Search the records below for the line containing "let y := acc.1.readReq b r". Write out that line and every line after it exactly as written.

Stored data entries
◇ ◇ ◇
/-- The banks of a bench serve the requests that are due: every read sees the rows as they were before the cycle's writes (R304,
R306). It answers what the served requests brought. -/
def State.serveBench (s : State) (b : Nat) : State × List Served :=
  let now := s.now
  let all := (s.bench b).reqs
  let due := all.filter fun r => decide (r.due ≤ now)
  if due.isEmpty then (s, [])
  else
    let ok := due.filter (s.served b due)
    let denied := (due.filter fun r => !s.served b due r).filter MemReq.isPort
    let cs := plumbWaits denied
    let left := (all.filter fun r => decide (now < r.due) || !s.served b due r).map fun r => r.later now cs
    let s := (s.modBench b fun x =>
      { x with reqs := left, spd := { x.spd with waits := satAdd32 x.spd.waits denied.length } }).markWaits b denied
    let s := cs.foldl (fun s c => s.modCore b c fun k =>
      { k with plb := { k.plb with job := k.plb.job.map fun j => { j with wait := j.wait + 1 } } }) s
    let s := (ok.filter MemReq.isPort).foldl (fun s r => (s.leaseBreach b r.bank r.port).clashes b ok denied r) s
    let reads := (ok.filter fun r => !r.write).foldl (fun (acc : State × List Served) r =>
      let y := acc.1.readReq b r
      (y.2, acc.2 ++ [(r, y.1)])) (s, [])
    let writes := ok.filter fun r => r.write
    let s := writes.foldl (fun s r => (s.writeReq b r).writeBackDone b r) reads.1
    (s, reads.2 ++ writes.map fun r => (r, []))

end Sys2Proof.Machine
end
◇ ◇ ◇
Task output
      let y := acc.1.readReq b r
      (y.2, acc.2 ++ [(r, y.1)])) (s, [])
    let writes := ok.filter fun r => r.write
    let s := writes.foldl (fun s r => (s.writeReq b r).writeBackDone b r) reads.1
    (s, reads.2 ++ writes.map fun r => (r, []))

end Sys2Proof.Machine
end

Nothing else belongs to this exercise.